SOLiD System Enhancements Set New Levels of Performance and Ease-of-Use for Genomic Analysis
Applied Biosystems this week is making available new upgrades to chemistry and software that will double throughput, simplify workflows and decrease system run times. These enhancements will be a part of all future shipments of the SOLiD System. These enhancements will also be made available to existing customers through local service and support teams located around the world.
With these new enhancements, the SOLiD System can consistently generate more than 6 billion bases of sequence data per run, which doubles throughput levels compared to when the system became commercially available just six months ago. This level of throughput maintains the SOLiD System as the highest throughput genomic analysis system available today. The SOLiD System is expected to scale further, as it has already demonstrated more than 10 billion bases per run at some customer locations, and up to 17 billion bases at Applied Biosystems' research and development facilities.
In addition to the number of bases sequenced per run, throughput can also be measured by the number of sequence tags that a genetic analysis system can generate for quantitative applications, such as gene expression profiling, identification of transcription factor binding sites, and serial analysis of gene expression (SAGE). Sequence tags, derived from short pieces of mRNA transcripts, are used for sequencing-based quantitative gene expression techniques. These techniques, such as SAGE, are used to rapidly identify differences in genome-wide patterns of gene expression, which could be associated with disease, regulatory cell networks or cell differentiation. With the upgrades to software and chemistry announced today, the SOLiD System now generates up to 240 million sequence tags per run. This increase in throughput of sequence tags is expected to further reduce the cost of conducting sequencing-based gene expression applications.

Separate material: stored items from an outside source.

-- ==== Sys2Proof/Machine/Boot.lean ====
section
/-!
DEFINITION. Images, overrides and the boot sequence (R504, R508 to R515).
-/
namespace Sys2Proof.Machine

/-! ### Boot faults (Table 16.13) -/

def bfIMAGE_SIG : Nat := 1
def bfIMAGE_CONTENT : Nat := 2
def bfIDENTITY : Nat := 3
def bfNO_REGION : Nat := 4
def bfSTEP_TIMEOUT : Nat := 5

/-- Bytes of an image slot. -/
def slotBytes : Nat := 48 * 2 ^ 20

/-! ### Image values (R511, R513) -/

/-- A regulator configuration is allowed (R322). -/
def regCfgOk (v : W64) : Bool :=
  let mode := bits v 33 32
  !(mode == 3 || (mode == 1 && bits v 11 0 == 0) || decide (bits v 31 12 < 2))

/-- MGMT_MEM_MAINT: MARGIN_FAIL is not above MARGIN_MIN (Table 9.7). -/
def maintOk (v : W64) : Bool := decide (bits v 30 24 ≤ bits v 22 16)

/-- KILN_CFG is in its range (Table 13.8). -/
def kilnCfgOk (v : W64) : Bool := decide (1024 ≤ bits v 23 0 ∧ bits v 23 0 ≤ 16777215)

/-- A partition range lies in T2 or T3, in units of 2 MiB (R513). -/
def rangeOk (x : Nat × Nat × Nat) : Bool :=
  let (_, base, size) := x
  let inside (lo hi : Nat) : Bool := decide (lo ≤ base ∧ base + size ≤ hi)
  base % 0x200000 == 0 && size % 0x200000 == 0 && size != 0 &&
    (inside 0 0xC000000000 || inside 0x10000000000 0x28000000000)

/-- No two ranges overlap. -/
def rangesApart : List (Nat × Nat × Nat) → Bool
  | [] => true
  | x :: rest => rest.all (fun y => decide (x.2.1 + x.2.2 ≤ y.2.1 ∨ y.2.1 + y.2.2 ≤ x.2.1)) && rangesApart rest

/-- Every value of the sections lies in the range of its register, and R402 and R513 hold. -/
def imageValuesOk (i : Image) : Bool :=
  decide (4 ≤ i.fretPeriod ∧ i.fretPeriod ≤ 64) && moduleOk i && decide (i.endpoints.length ≤ 1) &&
    i.endpoints.all (fun p => decide (p < 4)) && decide (i.partitions ≤ 8) &&
    i.ranges.all (fun x => decide (x.1 < i.partitions) && rangeOk x) && rangesApart i.ranges &&
    (List.range 8).all (fun p => decide ((i.ranges.filter (·.1 == p)).length ≤ 64)) &&
    i.regulators.all (fun x => decide (x.1 < 4 ∧ x.2.1 < 3 ∧ x.2.2.1 < i.partitions) && regCfgOk x.2.2.2) &&
    i.bifurc.all (fun b => decide (b ≤ 2)) && decide (30 ≤ i.bar2Log2 ∧ i.bar2Log2 ≤ 42) && i.torus.all (fun n => decide (n < 65536)) &&
    maintOk i.maint && i.maint == i.maint &&& 0x17F7FFFFF#64 && decide (i.headerGib ≤ 6) && decide (1024 ≤ i.kilnInterval ∧ i.kilnInterval ≤ 16777215)
where
  moduleOk (i : Image) : Bool :=
    decide (1500 ≤ i.moduleLimit ∧ i.moduleLimit ≤ 5200 ∧ 85 ≤ i.throttleC ∧ i.throttleC ≤ 103) &&
      i.domains.all fun x => decide (x.1 < 4 ∧ x.2.1 < 4 ∧ x.2.2.1 ≤ x.2.2.2 ∧ x.2.2.2 ≤ maxStep x.2.1)

namespace State

/-! ### Configuration flash (R509, R510) -/

/-- A byte of an image slot; erased flash reads 0xFF. -/
def flashByte (s : State) (slot off : Nat) : Byte := ~~~(Memory.read (s.mgmt.flash.get [] slot) off)
def flashBytes (s : State) (slot off n : Nat) : List Byte := (List.range n).map fun i => s.flashByte slot (off + i)
def flashNat (s : State) (slot off n : Nat) : Nat := leNat (s.flashBytes slot off n)

/-- Bytes programmed into a slot. -/
def flashWrite (s : State) (slot off : Nat) (bs : List Byte) : State :=
  s.updMgmt fun m => { m with flash := m.flash.set slot (Memory.writeList (m.flash.get [] slot) off (bs.map fun b => ~~~b)) }

/-- A slot is valid (R510). -/
def slotValid (s : State) (slot : Nat) (v : Verdict) : Bool :=
  let len := s.flashNat slot 8 4
  s.flashNat slot 0 4 == 0x4A52444C && s.flashNat slot 4 2 == 1 && decide (176 ≤ len ∧ len ≤ slotBytes) &&
    decide (s.flashNat slot 24 1 ≤ 4) && v.sigOk &&
    s.flashBytes slot 32 48 == Digest.sha384 (s.flashBytes slot 176 (len - 176))

/-- The directory: TYPE, OFFSET and SIZE of each section (Table 16.4). -/
def directory (s : State) (slot : Nat) : List (Nat × Nat × Nat) :=
  (List.range (s.flashNat slot 6 2)).map fun i =>
    (s.flashNat slot (176 + 16 * i) 2, s.flashNat slot (176 + 16 * i + 8) 4, s.flashNat slot (176 + 16 * i + 12) 4)

/-- The content checks of R511. -/
def slotContent (s : State) (slot : Nat) (v : Verdict) : Bool :=
  let n := s.flashNat slot 6 2
  let d := if n ≤ 64 then s.directory slot else []
  decide (1 ≤ n ∧ n ≤ 64) && [0x01, 0x02, 0x0D].all (fun t => d.any (·.1 == t)) &&
    d.all (fun x => !decide (0x0E ≤ x.1 ∧ x.1 ≤ 0x7F) && decide (x.2.1 + x.2.2 ≤ s.flashNat slot 8 4)) && rangesApart d &&
    imageValuesOk v.image

/-- SEQUENCE of a slot. -/
def slotSequence (s : State) (slot : Nat) : Nat := s.flashNat slot 16 8

/-- The slots in the order in which Uluell tries them: valid ones, the higher SEQUENCE first, A on a tie. -/
def slotOrder (s : State) (i : BootInput) : List (Nat × Verdict) :=
  let all := if s.slotSequence 0 < s.slotSequence 1 then [(1, i.slotB), (0, i.slotA)] else [(0, i.slotA), (1, i.slotB)]
  all.filter fun x => s.slotValid x.1 x.2

/-! ### Overrides (R514, R515, Table 16.6) -/

/-- The SET value in force of a setting: its last record governs. -/
def override (s : State) (key index : Nat) : Option W64 :=
  match (s.mgmt.journal.filter fun r => r.key == key && r.index == index).getLast? with
  | some r => if r.op = 1 then some r.value else none
  | none => none

/-- The indices of a setting. -/
def settingCount (key : Nat) : Nat :=
  match key with
  | 2 => 16
  | 4 => 128
  | 5 => 4
  | 1 | 3 | 6 | 7 | 8 => 1
  | _ => 0
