/-- A store of the I/O class, or one that reaches nothing. -/
def storeIo (s : State) (h : Nat) (a : Access) (v : W64) (t : HTarget) : State :=
  let aligned := a.addr % a.size = 0
  match t with
  | .mmio g => s.storeMmio h a g v
  | .peg p off => s.storePeg h a p off v
  | .staging off => s.storeStaging h a off v
  | .out d x _ => s.storeOut h a d x v
  | .fault | .page | .badAperture _ => s.refuse h 7 a.addr t
  | _ =>
    if !aligned then s.fault h 7 a.addr
    else match t with
      | .nc m _ | .home m _ => s.storeHome h a m v
      | .local_ off => s.storeBlk h a (h - 144) off v
      | .store b off => s.storeBlk h a b off v
      | .dead r x _ => (s.deadStore h 0 r x).retire h
      | _ => s.refuse h 7 a.addr t

/-- HART_STORE: every byte is translated and checked first (R253). -/
def hartStore (s : State) (h : Nat) (a : Access) (v : W64) (hold : Nat) : State :=
  s.onHart h fun s =>
    if s.accessHeld h a then s
    else match s.badPieceOf h a true with
    | some (x, t) => s.refuse h 7 x t
    | none => match s.memPieces h a true with
      | some ps => s.storePieces h a ps v hold
      | none => s.storeIo h a v (s.targetAt h a.addr a.pbmt true)

/-! ### AMO, LR and SC (R245, R251, R255 to R257) -/

/-- The line of an access in the hart's cache, owned. -/
def ownedLine (s : State) (h line : Nat) : Option CLine :=
  match s.cacheOf h line with
  | some c => if c.state = .shared then none else some c
  | none => none

/-- What an AMO, LR or SC to cacheable memory shares: earlier accesses are performed, and the line is owned; `cause` is that of
the misaligned exception. `f` continues with the cached line and the address. -/
def atomicMem (s : State) (h : Nat) (a : Access) (m cause : Nat) (f : State → CLine → State) : State :=
  if crosses16 a then s.fault h cause a.addr
  else
    let s := s.pushOut h
    if !s.settled h true then s.waitFor h .acks
    else
      let s := s.reclaim h (m / 128)
      if s.lostLine (m / 128) then (s.dropLost h (m / 128)).hartPoison h 7 m a.addr
      else match s.ownedLine h (m / 128) with
        | none => (s.storeMiss h (m / 128)).waitFor h (.line (m / 128) true)
        | some c =>
          match c.line.badWord (m % 128) a.size with
          | some o => s.hartPoison h 7 (m / 128 * 128 + o) a.addr
          | none => f (s.missServed h (m / 128)) c

/-- An AMO in the hart's cache. -/
def amoMem (s : State) (h : Nat) (a : Access) (m : Nat) (op : AmoOp) (v : W64) : State :=
  s.atomicMem h a m 6 fun s c =>
    let old := c.line.get (m % 128) a.size
    let new := amoResult op a.size old (v.toNat % 2 ^ (8 * a.size))
    (s.setCache h (m / 128) (some ⟨.modified, c.line.put (m % 128) a.size new⟩)).retireWith h (extend true a.size old)

/-- An AMO of a peg view: AMOADD.D and AMOSWAP.D where Table 6.1 lists them. -/
def amoPegOk (op : AmoOp) (size off : Nat) : Bool :=
  size == 8 && ((op == .add && off == 0) || (op == .swap && (off == 0 || off == 0x30)))

def amoPeg (s : State) (h : Nat) (a : Access) (p off : Nat) (op : AmoOp) (v : W64) : State :=
  if !amoPegOk op a.size off then s.fault h 7 a.addr
  else
    let s := s.pushOut h
    let ag := hartAgent s.moduleId h
    if !s.settled h true then s.waitFor h .acks
    else if !s.regionLive (pegHome p) then s.hartPoison h 7 (pegAddr p off) a.addr
    else
      let old := (s.peg p).value
      let s := if op = .add then s.pegAdd ag p v else if off = 0 then s.pegSet ag p v else s.pegCas ag p v
      s.retireWith h old

/-- An AMO performed at its home: that of another module, or the own memory through the aperture (R257, R356). -/
def amoHome (s : State) (h : Nat) (a : Access) (m : Nat) (op : AmoOp) (v : W64) : State :=
  if m % a.size ≠ 0 then s.fault h 7 a.addr
  else
    let s := s.pushOut h
    if !s.settled h true then s.waitFor h .acks
    else match s.serveAtomic (hartAgent s.moduleId h) m a.size (.amo op) v.toNat with
      | .reply s st bs =>
        if st = stOK then s.retireWith h (extend true a.size (leNat bs))
        else s.fault h 7 a.addr
      | _ => s

/-- An AMO at another module (R221, R257): of memory, naturally aligned, or as Table 6.1 lists it at a peg; an AMO at a register is an
access of R8 there. -/
def amoOut (s : State) (h : Nat) (a : Access) (d : OutDest) (x : Nat) (op : AmoOp) (v : W64) : State :=
  let peg := isPegAddr x
  if (if peg then !amoPegOk op a.size (x % 64) else x % a.size != 0 && !isMmioAddr x) then s.fault h 7 a.addr
  else
    let s := s.pushOut h
    if !s.settled h true then s.waitFor h .acks
    else
      let q := hartRequest h d x (if peg then 5 else 4) { a with signed := true }
      s.askOutside h { q with data := leBytes a.size v.toNat, aux := if peg then (if op = .add then 2 else 3) ||| placeAux h else amoAux op a.size }

/-! The control and status registers and the trap returns have no command of their own: they are AMOs past the address space, at
2^64 + n for register n (swap CSRRW, or CSRRS, and CSRRC of the bits that are 0), 2^64 + 4096 MRET, 2^64 + 4097 SRET, and
2^64 + 2^20 + p the root page of process ID p, which software gives the IOMMU (the model's encoding). -/

/-- The first such address. -/
def csrBase : Nat := 2 ^ 64

/-- An access to a control and status register (Zicsr), an illegal instruction where the hart may not make it. -/
def hartCsr (s : State) (h n : Nat) (op : AmoOp) (v : W64) : State :=
  let write := op == .swap || (op == .or && v != 0) || (op == .and && v != BitVec.allOnes 64)
  if !(op == .swap || op == .or || op == .and) ∨ !s.csrLegal h n write then s.fault h 2 0
  else
    let old := s.csrRead h n
    let s := if write then s.csrWrite h n (match op with | .swap => v | .or => old ||| v | _ => old &&& v) else s
    s.nextFree.retireWith h old

/-- MRET and SRET. -/
def hartXret (s : State) (h : Nat) (m : Bool) : State :=
  let x := s.hart h
  if m then
    if x.priv = .machine then s.setHart h { x.mret (decide (h < 144)) with instret := x.instret + 1 } else s.fault h 2 0
  else if h < 144 ∧ (x.priv = .machine ∨ (x.priv = .supervisor ∧ !bit x.mstatus 22)) then
    s.setHart h { x.sret with instret := x.instret + 1 }
  else s.fault h 2 0

/-- What an AMO past the address space does. -/
def hartSystem (s : State) (h n : Nat) (op : AmoOp) (v : W64) : State :=
  if n < 4096 then s.hartCsr h n op v
  else if n = 4096 then s.hartXret h true
  else if n = 4097 then s.hartXret h false
  else if 2 ^ 20 ≤ n ∧ n < 2 ^ 21 then
    if (s.hart h).priv = .user then s.fault h 2 0
    else
      let old := (s.iommuRoots.find (n - 2 ^ 20)).getD 0
      let roots := if op = .swap then s.iommuRoots.set (n - 2 ^ 20) (bits v 43 0) else s.iommuRoots.erase (n - 2 ^ 20)
      ({ s with iommuRoots := roots } : State).retireWith h (w64 old)
  else s.fault h 2 0

/-- HART_AMO (R221, R257). -/
def hartAmo (s : State) (h : Nat) (a : Access) (op : AmoOp) (v : W64) : State :=
  s.onHart h fun s =>
    if csrBase ≤ a.addr then s.hartSystem h (a.addr - csrBase) op v
    else if s.accessHeld h a then s
    else
      let t := s.targetAt h a.addr a.pbmt true
      match t with
      | .mem m => s.amoMem h a m op v
      | .peg p off => s.amoPeg h a p off op v
      | .home m true => s.amoHome h a m op v
      | .out (.module k) x nc => if nc ∧ !isPegAddr x then s.fault h 7 a.addr else s.amoOut h a (.module k) x op v
      | t => s.refuse h 7 a.addr t

/-- HART_LR (R255). -/
def hartLr (s : State) (h : Nat) (a : Access) : State :=
  s.onHart h fun s =>
    if s.accessHeld h a then s
    else match s.targetAt h a.addr a.pbmt false with
    | .mem m => s.atomicMem h a m 4 fun s c =>
        let s := s.endReservation h
        let s1 : State := { s with reserved := s.reserved.set h (m / 128, true) }
        s1.retireWith h (extend true a.size (c.line.get (m % 128) a.size))
    | t => s.refuse h 5 a.addr t

/-- HART_SC (R255, R256, R293): the result is 0 for a success and 1 for a failure. -/
def hartSc (s : State) (h : Nat) (a : Access) (v : W64) : State :=
  s.onHart h fun s =>
    if s.accessHeld h a then s
    else match s.targetAt h a.addr a.pbmt true with
    | .mem m =>
      if crosses16 a then s.fault h 6 a.addr
      else
        let s := s.pushOut h
        if !s.settled h true then s.waitFor h .acks
        else if s.lostLine (m / 128) then (s.dropLost h (m / 128)).hartPoison h 7 m a.addr
        else
          let l := match s.cacheOf h (m / 128) with | some c => c.line | none => s.peekLine (m / 128)
          match l.badWord (m % 128) a.size with
          | some o => s.hartPoison h 7 (m / 128 * 128 + o) a.addr
          | none =>
            let held := (s.reserved.find h).any (fun x => x.1 == m / 128)
            let s := s.endReservation h
            match s.ownedLine h (m / 128) with
            | some c =>
              if held then (s.setCache h (m / 128) (some ⟨.modified, c.line.put (m % 128) a.size v.toNat⟩)).retireWith h 0
              else s.retireWith h 1
            | none => s.retireWith h 1
    | t => s.refuse h 7 a.addr t

/-- 256 hart cycles after an LR the deferral of snoops ends (R256). -/
def reservationExpire (s : State) (h : Nat) : State :=
  match s.reserved.find h with
  | some (n, _) => { s with reserved := s.reserved.set h (n, false) }.endDeferral h
  | none => s

/-! ### Fences and WFI -/

/-- What a FENCE waits for (R248): its own stores with W before it (or TSO), the drain with W in either set, and every
acknowledgement with O before it. -/
def fenceReady (s : State) (h : Nat) (pred succ : FenceSet) (tso : Bool) : Bool :=
  ((!pred.w && !tso) || ((s.hart h).stores == [] && (s.hart h).combine.isNone)) &&
    ((!pred.w && !succ.w && !tso) || s.wcDrained h) && (!pred.o || !s.unacked h)

/-- HART_FENCE (R151, R248): an interrupt that the hart can take while it waits is taken first (R275). -/
def hartFence (s : State) (h : Nat) (pred succ : FenceSet) (tso : Bool) : State :=
  s.onHart h fun s =>
    if (s.hart h).wait = .acks ∧ (s.takeable h).isSome then s
    else
      let s := s.leaveStreaming h
      let s := if pred.w || tso then s.drainStores h (s.hart h).stores.length else s
      let s := if pred.w || succ.w || tso then s.wcFlush h fun _ => true else s
      if s.fenceReady h pred succ tso then s.retire h else s.waitFor h .acks

/-- FENCE.I (R148, R251, R277): the hart's instruction cache holds nothing. -/
def fenceI (s : State) (h : Nat) : State :=
  s.onHart h fun s =>
    let s := s.pushOut h
    if s.settled h false then ({ s with icache := s.icache.filter fun x => x.1.1 != h } : State).retire h else s.waitFor h .acks

/-- WFI drains the write-combining buffer and gates the hart until a wake (R151, R251). -/
def hartWfi (s : State) (h : Nat) : State :=
  s.onHart h fun s =>
    let s := s.wcFlush h fun _ => true
    if !s.wcDrained h then s.waitFor h .acks
    else if s.wakes h then s.retire h
    else (s.updHart h fun x => { x with wfi := true }).retire h
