/-! ### Host ports -/

/-- Host links, functions, ownership and losses change a host port as Tables 12.4 and 12.8 say. Rests on R403, R408, R412,
R413, R418, R419, R420, R421, R422, R423. A link coming up with a rate and width
that the port can train takes a DOWN endpoint to UP, or puts a root port's sub-port in L0 with what hangs below it still unreachable; ENABLE makes it reachable; a root port's link going down empties the
sub-port, is logged with cause 6, and discards the writes outstanding to the expander below it; a recovery counts. Memory Space Enable of the PF moves UP to ENABLED and back. A
configuration write of a function that exists, in UP or ENABLED, changes Bus Master Enable, a BAR2 size of 1 GiB to 4
TiB, and Memory Space Enable. A slide that is no multiple of the BAR2 size or runs past the top is logged with RANGE (no earlier inbound request waits here).
Ownership words are written by the module's cores alone, and not where a changed resource is owned by another function
or busy. A host loss of an endpoint in UP or ENABLED, or of one of its VFs, is logged and carries out R421 for the
functions it covers; its end releases the owned blocks that have written what they owe
and, once none is left in RESET and the owned DMA channels have aborted, leaves UP for a PF reset with the link in L0, else DOWN, and signals HOST_EVENT_PEG.
Causes 6 and 7 take their STATUS from Config (log 14). -/
def Obligations.HostPortsFollowTheirStates : Prop :=
  ∀ (s : State) (r : Nat), s.powered = true → r < 4 →
    let h := s.hostPort r
    let sub (k : Nat) : SubPort := h.subs.get {} k
    let fn (f : Nat) : HostFn := h.fns.get { bar2Log2 := h.bar2Log2 } f
    let into (k : Nat) (y : SubPort) : HostPort := { h with subs := h.subs.set k y }
    let l0 (k : Nat) (l : HostLink) (cap : Nat) : HostPort :=
      into k { sub k with link := 2, speed := l.speed, width := l.width, cxl := l.cxl, present := true, capacity := cap }
    -- one of six rates, no wider than its share of the 16 lanes, and CXL at 32 or 64 GT/s, to an endpoint only where Type 2 is enabled
    let fits (l : HostLink) := (1 ≤ l.speed ∧ l.speed ≤ 6 ∧ 1 ≤ l.width ∧ l.width * 2 ^ h.bifurc ≤ 16) ∧
      (l.cxl = true → 5 ≤ l.speed ∧ (h.endpoint = true → h.cxlT2 = true))
    (∀ l, (h.endpoint = true → h.ep = .down → fits l → exec (.hostLinkUp r l) s = .next (s.setHost r { l0 0 l 0 with ep := .up })) ∧
      (h.endpoint = false ∨ h.ep ≠ .down ∨ ¬ fits l → exec (.hostLinkUp r l) s = .next s)) ∧
    (∀ k, k < 4 →
      let empty := { sub k with link := 0, speed := 0, width := 0, cxl := false, present := false, reachable := false }
      let below (q : OutReq) : Bool := q.dest == .t4 r &&
        (match placeRaw q.addr with | .t4 _ off => t4Decode h.subs off == some k | _ => false)
      let down := ((s.setHost r (into k empty)).hostLogAdd r (Config.hostLogStatus 6) 6 k 0 0).discardWhere stPEER_LOST below
      (∀ l, (h.endpoint = false → k < 2 ^ h.bifurc → fits l → exec (.rootPortLinkUp r k l) s = .next (s.setHost r (l0 k l l.capacity))) ∧
        (h.endpoint = true ∨ 2 ^ h.bifurc ≤ k ∨ ¬ fits l → exec (.rootPortLinkUp r k l) s = .next s)) ∧
      (h.endpoint = false → (sub k).link ≠ 0 →
        exec (.rootPortLinkDown r k) s = .next down ∧ exec (.hostLinkDown r k) s = .next down) ∧
      (h.endpoint = false → (sub k).link = 0 → exec (.rootPortLinkDown r k) s = .next s ∧ exec (.hostLinkDown r k) s = .next s) ∧
      (h.endpoint = true → exec (.rootPortLinkDown r k) s = .next s ∧
        exec (.hostLinkDown r k) s = .next (s.noted (s.hostLoss r .linkDown State.closeOwner))) ∧
      (∀ ag v, ag.wf = true →
        (v.getLsbD 0 = true → h.endpoint = false → (sub k).link = 2 → exec (.hostRpCtrlEnable ag r k v) s =
          .next (s.setHost r (into k { sub k with reachable := true }))) ∧
        (v.getLsbD 0 = false ∨ h.endpoint = true ∨ (sub k).link ≠ 2 → exec (.hostRpCtrlEnable ag r k v) s = .next s)) ∧
      (∀ id, exec (.deviceAerError r k id) s =
        .next (if h.endpoint then s else s.hostLogAdd r (Config.hostLogStatus 7) 7 k id 0)) ∧
      exec (.hostLinkRecovery r k) s = .next (if (sub k).link = 0 then s else s.setHost r
        (into k { sub k with link := 2, recoveries := min 0xFFFFFFFF ((sub k).recoveries + 1) }))) ∧
    (h.endpoint = true → h.ep = .up → exec (.memorySpaceEnableSet r) s =
      .next (s.setHost r { h with fns := h.fns.set 0 { fn 0 with memEnable := true }, ep := .enabled })) ∧
    (h.endpoint = false ∨ h.ep ≠ .up → exec (.memorySpaceEnableSet r) s = .next s) ∧
    (h.endpoint = true → h.ep = .enabled → exec (.memorySpaceEnableClear r) s =
      .next (s.setHost r { h with fns := h.fns.set 0 { fn 0 with memEnable := false }, ep := .up })) ∧
    (h.endpoint = false ∨ h.ep ≠ .enabled → exec (.memorySpaceEnableClear r) s = .next s) ∧
    (∀ f, f < 9 →
      let exists_ := h.endpoint = true ∧ f ≤ h.totalVfs ∧ (h.ep = .up ∨ h.ep = .enabled)
      let into (y : HostFn) : State := s.setHost r { h with fns := h.fns.set f y }
      (∀ bm me size, ¬ exists_ → exec (.configurationWrite r f bm me size) s = .next s) ∧
      (exists_ →
        (∀ b, exec (.configurationWrite r f (some b) none none) s = .next (into { fn f with busMaster := b })) ∧
        (∀ n, exec (.configurationWrite r f none none (some n)) s =
          .next (if 30 ≤ n ∧ n ≤ 42 then into { fn f with bar2Log2 := n } else s)) ∧
        (∀ b, f ≠ 0 → exec (.configurationWrite r f none (some b) none) s = .next (into { fn f with memEnable := b })) ∧
        (∀ b, f = 0 → exec (.configurationWrite r f none (some b) none) s =
          exec (if b then .memorySpaceEnableSet r else .memorySpaceEnableClear r) s) ∧
        (∀ b n c, f ≠ 0 → 30 ≤ n → n ≤ 42 → exec (.configurationWrite r f (some b) (some c) (some n)) s =
          .next (into { fn f with busMaster := b, bar2Log2 := n, memEnable := c }))) ∧
      (∀ v, s.hostIn = [] → (s.barOpen r f = false → exec (.hostFnBar2SlideWrite r f v) s = .next { s with hostIn := [] }) ∧
        (s.barOpen r f = true →
          let bad := v.toNat % 2 ^ (s.hostFunction r f).bar2Log2 ≠ 0 ∨ 0x40000000000 < v.toNat + 2 ^ (s.hostFunction r f).bar2Log2
          (bad → exec (.hostFnBar2SlideWrite r f v) s = .next { s.hostLogAdd r stRANGE 3 f 0 0x008 with hostIn := [] }) ∧
          (¬ bad → exec (.hostFnBar2SlideWrite r f v) s = .next { into { fn f with slide := v } with hostIn := [] }))) ∧
      (∀ ag w v, ag.wf = true → w < 12 →
        let g := State.ownReg r f w
        let busy := ∃ i, i < 64 ∧ (v ^^^ s.reg g).getLsbD i = true ∧ (s.ownedByOther r f w i = true ∨ s.resourceIdle r w i = false)
        (ag.kind = .external → exec (.hostOwnershipWrite ag r f w v) s = .next (s.hostLogAdd r stRANGE 4 f 0 (g % 0x100000000))) ∧
        (ag.kind ≠ .external → ag.own = false ∨ ag.kind ≠ .core →
          exec (.hostOwnershipWrite ag r f w v) s = .next (s.log r stRANGE 1 ag.code (g % 0x100000000) 0)) ∧
        (ag.own = true → ag.kind = .core →
          (w = 2 → exec (.hostOwnershipWrite ag r f w v) s = .next (s.setReg g (v &&& 0x1FFFFFFFF))) ∧
          (w = 3 → exec (.hostOwnershipWrite ag r f w v) s = .next (s.setReg g (v &&& 0xFFFFFFFF))) ∧
          (w ≠ 2 → w ≠ 3 → busy → exec (.hostOwnershipWrite ag r f w v) s = .next (s.log r stSTATE 1 ag.code (g % 0x100000000) 0)) ∧
          (w ≠ 2 → w ≠ 3 → ¬ busy → exec (.hostOwnershipWrite ag r f w v) s = .next (s.setReg g v))))) ∧
    (∀ cause, let lost (u : State) (f : Nat) : State := (u.fnLost r f).closeOwner f
      let on := h.ep = .up ∨ h.ep = .enabled
      (h.endpoint = false ∨ ¬ on → exec (.hostLoss r cause) s = .next (s.noted s)) ∧
      (∀ f, h.endpoint = true → cause = .vfFlr f →
        let vf := on ∧ 1 ≤ f ∧ f ≤ h.totalVfs
        (vf → exec (.hostLoss r cause) s = .next (s.noted (lost (s.hostLogAdd r stHOST_LOST 5 f 0 0) f))) ∧
        (¬ vf → exec (.hostLoss r cause) s = .next (s.noted s))) ∧
      (h.endpoint = true → on → (∀ f, cause ≠ .vfFlr f) →
        let u := s.setHost r { h with
          ep := .resetting, lossCause := State.lossCode cause, lossCount := min 0xFFFF (h.lossCount + 1), lossFret := s.fret
          subs := if cause = .pfFlr then h.subs else h.subs.set 0 { recoveries := (sub 0).recoveries } }
        exec (.hostLoss r cause) s = .next (s.noted ((List.range (h.totalVfs + 1)).foldl lost (u.hostLogAdd r stHOST_LOST 5 0 0 0))))) ∧
    (∀ inL0, let t := (List.range 9).foldl (fun u f => (u.ownedBlocks r f).foldl (fun u b => u.blockOut b) u) s
      (h.ep ≠ .resetting → exec (.hostLossDone r inL0) s = .next s) ∧
      (h.ep = .resetting → t.lossSettled r = false → exec (.hostLossDone r inL0) s = .next t) ∧
      (h.ep = .resetting → t.lossSettled r = true →
        let h := t.hostPort r
        let u := if h.lossCause = 4 ∧ inL0 = true then t.setHost r { h with ep := .up }
          else t.setHost r { h with ep := .down, subs := h.subs.set 0 { recoveries := (h.subs.get {} 0).recoveries } }
        let p := u.reg (HOST_EVENT_PEG r)
        exec (.hostLossDone r inL0) s = .next (if p.getLsbD 18 then
          u.signalPeg (engineAgent s.moduleId r 3) (bits p 15 0) (bits p 17 16) 1 else u)))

Upgrades to chemistry and software have also resulted in improvements to sample preparation methods. These improvements are expected to result in simplified workflows, with less DNA sample now being required for use in DNA sequencing and RNA analysis applications. The number of manual pipetting steps researchers need to perform when preparing samples used in emulsion PCR have also been reduced. A smaller emulsion device, an optimized emulsion PCR protocol, and software upgrades have significantly shortened run times for both fragment and mate-pair library runs. Another result is higher quality data for most sequencing reactions, including more even representation of bases across the entire sequence composition range - GC content - of the genome.